◆ EXERCISE ◆
Only the lines from the beginning of the data below through the line that contains "def digits : Bytes" should be repeated, exactly as written.

◆ WORKING DATA ◆
-- Opening Marker --

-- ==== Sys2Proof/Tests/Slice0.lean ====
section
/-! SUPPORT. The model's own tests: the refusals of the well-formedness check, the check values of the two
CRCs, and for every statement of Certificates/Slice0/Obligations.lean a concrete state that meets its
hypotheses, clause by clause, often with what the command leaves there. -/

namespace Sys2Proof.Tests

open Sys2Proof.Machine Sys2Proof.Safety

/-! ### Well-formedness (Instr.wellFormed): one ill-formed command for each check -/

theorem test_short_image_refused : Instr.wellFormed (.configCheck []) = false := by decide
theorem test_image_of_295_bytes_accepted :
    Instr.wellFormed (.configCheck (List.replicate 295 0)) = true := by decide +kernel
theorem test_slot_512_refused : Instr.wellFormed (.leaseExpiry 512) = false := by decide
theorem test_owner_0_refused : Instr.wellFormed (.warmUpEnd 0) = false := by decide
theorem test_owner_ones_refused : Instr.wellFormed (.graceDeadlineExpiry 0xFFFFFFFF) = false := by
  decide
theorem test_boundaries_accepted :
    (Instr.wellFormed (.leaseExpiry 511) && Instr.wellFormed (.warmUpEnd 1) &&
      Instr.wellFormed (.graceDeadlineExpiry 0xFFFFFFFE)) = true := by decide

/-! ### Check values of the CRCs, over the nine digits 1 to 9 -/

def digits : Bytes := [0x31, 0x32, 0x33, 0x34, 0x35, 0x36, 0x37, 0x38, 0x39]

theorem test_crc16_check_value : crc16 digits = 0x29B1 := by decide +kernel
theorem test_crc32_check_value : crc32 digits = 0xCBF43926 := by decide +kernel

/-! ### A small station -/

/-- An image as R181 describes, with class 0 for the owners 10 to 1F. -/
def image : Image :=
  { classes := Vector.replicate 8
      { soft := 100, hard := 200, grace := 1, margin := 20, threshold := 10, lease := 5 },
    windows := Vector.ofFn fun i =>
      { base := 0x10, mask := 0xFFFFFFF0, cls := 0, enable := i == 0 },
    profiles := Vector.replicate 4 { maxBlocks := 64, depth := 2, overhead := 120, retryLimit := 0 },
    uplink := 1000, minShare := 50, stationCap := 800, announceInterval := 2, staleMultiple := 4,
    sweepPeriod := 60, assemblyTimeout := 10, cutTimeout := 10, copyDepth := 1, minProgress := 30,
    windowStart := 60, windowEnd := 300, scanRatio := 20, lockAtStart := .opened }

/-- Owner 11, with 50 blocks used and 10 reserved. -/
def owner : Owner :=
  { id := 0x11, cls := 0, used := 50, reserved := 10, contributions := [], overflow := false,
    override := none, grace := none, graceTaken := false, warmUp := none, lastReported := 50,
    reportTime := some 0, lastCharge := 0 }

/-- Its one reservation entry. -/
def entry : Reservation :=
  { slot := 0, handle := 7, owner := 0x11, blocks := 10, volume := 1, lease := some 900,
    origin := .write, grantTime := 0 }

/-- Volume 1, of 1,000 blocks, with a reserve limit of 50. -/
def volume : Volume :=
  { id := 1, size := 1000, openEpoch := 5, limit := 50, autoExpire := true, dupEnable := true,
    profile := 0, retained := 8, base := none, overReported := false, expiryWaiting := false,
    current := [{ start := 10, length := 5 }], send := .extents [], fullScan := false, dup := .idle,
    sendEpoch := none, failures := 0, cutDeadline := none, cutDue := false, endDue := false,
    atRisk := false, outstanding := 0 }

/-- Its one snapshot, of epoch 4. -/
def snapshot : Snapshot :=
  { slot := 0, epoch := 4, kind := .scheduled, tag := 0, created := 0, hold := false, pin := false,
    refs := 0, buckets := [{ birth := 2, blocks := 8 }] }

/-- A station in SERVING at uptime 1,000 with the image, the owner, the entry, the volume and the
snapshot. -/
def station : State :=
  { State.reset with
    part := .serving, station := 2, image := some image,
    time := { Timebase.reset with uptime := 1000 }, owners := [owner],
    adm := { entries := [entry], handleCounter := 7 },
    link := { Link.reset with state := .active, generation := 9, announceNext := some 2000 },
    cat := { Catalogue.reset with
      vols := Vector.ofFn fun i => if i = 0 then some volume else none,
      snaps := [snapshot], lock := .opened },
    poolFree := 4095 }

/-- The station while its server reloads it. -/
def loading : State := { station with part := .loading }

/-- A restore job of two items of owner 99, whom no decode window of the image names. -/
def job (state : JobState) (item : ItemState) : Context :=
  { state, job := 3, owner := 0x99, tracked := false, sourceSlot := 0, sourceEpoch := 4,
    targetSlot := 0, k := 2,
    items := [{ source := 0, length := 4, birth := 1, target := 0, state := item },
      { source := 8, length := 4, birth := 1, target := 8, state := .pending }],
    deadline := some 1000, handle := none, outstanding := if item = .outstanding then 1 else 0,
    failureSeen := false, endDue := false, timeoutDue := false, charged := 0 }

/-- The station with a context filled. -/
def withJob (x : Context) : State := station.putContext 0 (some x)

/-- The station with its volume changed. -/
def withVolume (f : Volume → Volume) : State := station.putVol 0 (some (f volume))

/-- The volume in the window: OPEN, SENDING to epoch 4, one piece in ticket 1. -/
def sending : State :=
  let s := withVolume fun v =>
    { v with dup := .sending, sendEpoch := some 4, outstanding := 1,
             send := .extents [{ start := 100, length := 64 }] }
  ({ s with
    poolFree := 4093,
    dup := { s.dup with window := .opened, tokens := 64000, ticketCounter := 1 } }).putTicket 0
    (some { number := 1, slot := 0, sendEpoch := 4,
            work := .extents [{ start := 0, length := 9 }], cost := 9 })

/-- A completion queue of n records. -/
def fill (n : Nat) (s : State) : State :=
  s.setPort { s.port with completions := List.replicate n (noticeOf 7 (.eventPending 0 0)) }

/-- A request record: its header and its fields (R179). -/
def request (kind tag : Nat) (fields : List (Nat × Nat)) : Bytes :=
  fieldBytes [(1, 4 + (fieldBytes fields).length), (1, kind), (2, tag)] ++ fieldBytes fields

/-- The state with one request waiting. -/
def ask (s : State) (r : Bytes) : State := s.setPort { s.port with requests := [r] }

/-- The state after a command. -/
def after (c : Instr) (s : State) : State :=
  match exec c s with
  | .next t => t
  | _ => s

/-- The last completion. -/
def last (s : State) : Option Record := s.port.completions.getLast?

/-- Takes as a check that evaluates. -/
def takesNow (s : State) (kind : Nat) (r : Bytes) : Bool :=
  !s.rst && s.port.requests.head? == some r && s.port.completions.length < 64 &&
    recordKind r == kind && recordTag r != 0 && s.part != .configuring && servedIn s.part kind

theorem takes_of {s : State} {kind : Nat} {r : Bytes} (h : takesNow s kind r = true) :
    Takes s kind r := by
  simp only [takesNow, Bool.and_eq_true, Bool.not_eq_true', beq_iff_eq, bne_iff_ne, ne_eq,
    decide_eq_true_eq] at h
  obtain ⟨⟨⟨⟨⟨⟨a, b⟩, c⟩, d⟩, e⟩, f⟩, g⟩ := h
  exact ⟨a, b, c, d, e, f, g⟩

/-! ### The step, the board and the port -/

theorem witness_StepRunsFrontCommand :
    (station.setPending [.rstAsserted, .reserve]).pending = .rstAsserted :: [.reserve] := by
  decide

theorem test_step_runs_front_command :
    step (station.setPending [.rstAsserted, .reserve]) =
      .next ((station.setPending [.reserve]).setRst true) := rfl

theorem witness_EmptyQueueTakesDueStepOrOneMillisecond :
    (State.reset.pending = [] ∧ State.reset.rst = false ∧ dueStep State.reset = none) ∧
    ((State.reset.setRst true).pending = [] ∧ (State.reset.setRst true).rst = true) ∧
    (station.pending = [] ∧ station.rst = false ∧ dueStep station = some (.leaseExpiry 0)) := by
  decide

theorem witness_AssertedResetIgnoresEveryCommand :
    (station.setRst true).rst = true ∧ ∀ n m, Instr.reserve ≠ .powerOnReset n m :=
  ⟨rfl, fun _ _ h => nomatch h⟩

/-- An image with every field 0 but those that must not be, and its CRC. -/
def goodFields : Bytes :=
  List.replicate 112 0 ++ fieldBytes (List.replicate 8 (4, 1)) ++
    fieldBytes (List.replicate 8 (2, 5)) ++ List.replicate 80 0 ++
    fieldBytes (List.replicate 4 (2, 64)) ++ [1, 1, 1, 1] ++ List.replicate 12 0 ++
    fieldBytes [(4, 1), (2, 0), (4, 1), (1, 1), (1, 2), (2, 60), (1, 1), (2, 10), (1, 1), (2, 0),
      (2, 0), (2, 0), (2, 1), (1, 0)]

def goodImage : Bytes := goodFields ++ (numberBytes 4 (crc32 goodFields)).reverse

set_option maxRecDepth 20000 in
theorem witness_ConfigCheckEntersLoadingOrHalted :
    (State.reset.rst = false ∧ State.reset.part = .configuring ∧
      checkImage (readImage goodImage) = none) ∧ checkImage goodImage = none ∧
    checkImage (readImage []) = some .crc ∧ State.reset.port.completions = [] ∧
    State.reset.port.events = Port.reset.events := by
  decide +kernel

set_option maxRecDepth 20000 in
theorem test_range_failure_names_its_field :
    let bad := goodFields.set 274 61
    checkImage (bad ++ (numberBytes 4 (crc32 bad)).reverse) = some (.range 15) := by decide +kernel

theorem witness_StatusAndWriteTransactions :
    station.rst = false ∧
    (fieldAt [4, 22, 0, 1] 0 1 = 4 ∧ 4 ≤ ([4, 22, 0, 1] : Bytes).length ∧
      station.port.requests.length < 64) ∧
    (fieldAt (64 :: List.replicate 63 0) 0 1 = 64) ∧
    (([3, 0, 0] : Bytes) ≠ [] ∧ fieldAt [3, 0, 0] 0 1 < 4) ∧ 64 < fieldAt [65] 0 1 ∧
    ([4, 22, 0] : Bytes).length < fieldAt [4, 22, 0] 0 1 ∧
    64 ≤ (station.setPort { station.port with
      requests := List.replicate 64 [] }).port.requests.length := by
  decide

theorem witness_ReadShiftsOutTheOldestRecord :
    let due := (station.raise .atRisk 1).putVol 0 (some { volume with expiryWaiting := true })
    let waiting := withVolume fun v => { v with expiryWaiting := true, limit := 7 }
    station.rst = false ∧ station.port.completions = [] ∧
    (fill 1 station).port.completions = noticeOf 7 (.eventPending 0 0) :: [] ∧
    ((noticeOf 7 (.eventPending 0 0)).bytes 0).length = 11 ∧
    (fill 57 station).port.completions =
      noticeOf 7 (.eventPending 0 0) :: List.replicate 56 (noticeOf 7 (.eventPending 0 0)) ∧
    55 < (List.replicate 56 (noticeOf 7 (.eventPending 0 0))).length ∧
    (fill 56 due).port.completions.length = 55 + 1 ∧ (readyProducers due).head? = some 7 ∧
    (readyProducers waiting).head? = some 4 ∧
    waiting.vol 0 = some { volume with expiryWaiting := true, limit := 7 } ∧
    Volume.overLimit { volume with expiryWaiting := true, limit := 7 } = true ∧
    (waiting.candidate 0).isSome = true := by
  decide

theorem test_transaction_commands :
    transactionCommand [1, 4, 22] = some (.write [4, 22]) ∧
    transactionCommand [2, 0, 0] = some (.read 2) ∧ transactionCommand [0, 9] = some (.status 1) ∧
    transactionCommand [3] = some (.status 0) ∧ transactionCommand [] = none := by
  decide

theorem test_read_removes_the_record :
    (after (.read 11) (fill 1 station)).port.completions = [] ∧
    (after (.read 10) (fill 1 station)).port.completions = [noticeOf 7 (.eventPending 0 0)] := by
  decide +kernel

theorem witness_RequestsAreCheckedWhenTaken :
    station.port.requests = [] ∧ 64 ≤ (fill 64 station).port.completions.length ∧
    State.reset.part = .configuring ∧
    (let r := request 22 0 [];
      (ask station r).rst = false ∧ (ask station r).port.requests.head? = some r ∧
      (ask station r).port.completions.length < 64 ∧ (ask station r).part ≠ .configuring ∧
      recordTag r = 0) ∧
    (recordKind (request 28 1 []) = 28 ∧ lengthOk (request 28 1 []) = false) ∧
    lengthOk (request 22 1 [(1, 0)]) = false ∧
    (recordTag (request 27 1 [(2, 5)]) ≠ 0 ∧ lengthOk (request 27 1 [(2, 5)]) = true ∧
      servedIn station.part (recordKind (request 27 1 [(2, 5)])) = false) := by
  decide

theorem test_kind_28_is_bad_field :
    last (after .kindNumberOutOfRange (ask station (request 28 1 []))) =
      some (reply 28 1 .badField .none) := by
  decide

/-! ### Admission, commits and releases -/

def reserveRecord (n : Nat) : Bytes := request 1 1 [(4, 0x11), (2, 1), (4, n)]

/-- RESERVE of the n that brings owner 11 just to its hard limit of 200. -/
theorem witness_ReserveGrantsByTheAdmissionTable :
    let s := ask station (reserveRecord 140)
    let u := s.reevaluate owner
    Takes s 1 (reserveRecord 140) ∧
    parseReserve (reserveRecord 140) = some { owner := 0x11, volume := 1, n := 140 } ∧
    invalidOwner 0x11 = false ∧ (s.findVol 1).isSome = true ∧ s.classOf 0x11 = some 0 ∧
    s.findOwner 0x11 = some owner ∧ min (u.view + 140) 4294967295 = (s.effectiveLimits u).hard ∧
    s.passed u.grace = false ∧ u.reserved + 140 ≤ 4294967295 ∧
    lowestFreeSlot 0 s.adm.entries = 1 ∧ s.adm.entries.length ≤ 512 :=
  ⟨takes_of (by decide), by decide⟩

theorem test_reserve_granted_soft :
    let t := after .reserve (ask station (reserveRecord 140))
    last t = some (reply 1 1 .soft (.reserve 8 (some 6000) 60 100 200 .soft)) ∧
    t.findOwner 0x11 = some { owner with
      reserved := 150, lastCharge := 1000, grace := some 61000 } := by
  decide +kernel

-- Closing Marker --

◆ ANSWER SPACE ◆
-- ==== Sys2Proof/Tests/Slice0.lean ====
section
/-! SUPPORT. The model's own tests: the refusals of the well-formedness check, the check values of the two
CRCs, and for every statement of Certificates/Slice0/Obligations.lean a concrete state that meets its
hypotheses, clause by clause, often with what the command leaves there. -/

namespace Sys2Proof.Tests

open Sys2Proof.Machine Sys2Proof.Safety

/-! ### Well-formedness (Instr.wellFormed): one ill-formed command for each check -/

theorem test_short_image_refused : Instr.wellFormed (.configCheck []) = false := by decide
theorem test_image_of_295_bytes_accepted :
    Instr.wellFormed (.configCheck (List.replicate 295 0)) = true := by decide +kernel
theorem test_slot_512_refused : Instr.wellFormed (.leaseExpiry 512) = false := by decide
theorem test_owner_0_refused : Instr.wellFormed (.warmUpEnd 0) = false := by decide
theorem test_owner_ones_refused : Instr.wellFormed (.graceDeadlineExpiry 0xFFFFFFFF) = false := by
  decide
theorem test_boundaries_accepted :
    (Instr.wellFormed (.leaseExpiry 511) && Instr.wellFormed (.warmUpEnd 1) &&
      Instr.wellFormed (.graceDeadlineExpiry 0xFFFFFFFE)) = true := by decide

/-! ### Check values of the CRCs, over the nine digits 1 to 9 -/

def digits : Bytes := [0x31, 0x32, 0x33, 0x34, 0x35, 0x36, 0x37, 0x38, 0x39]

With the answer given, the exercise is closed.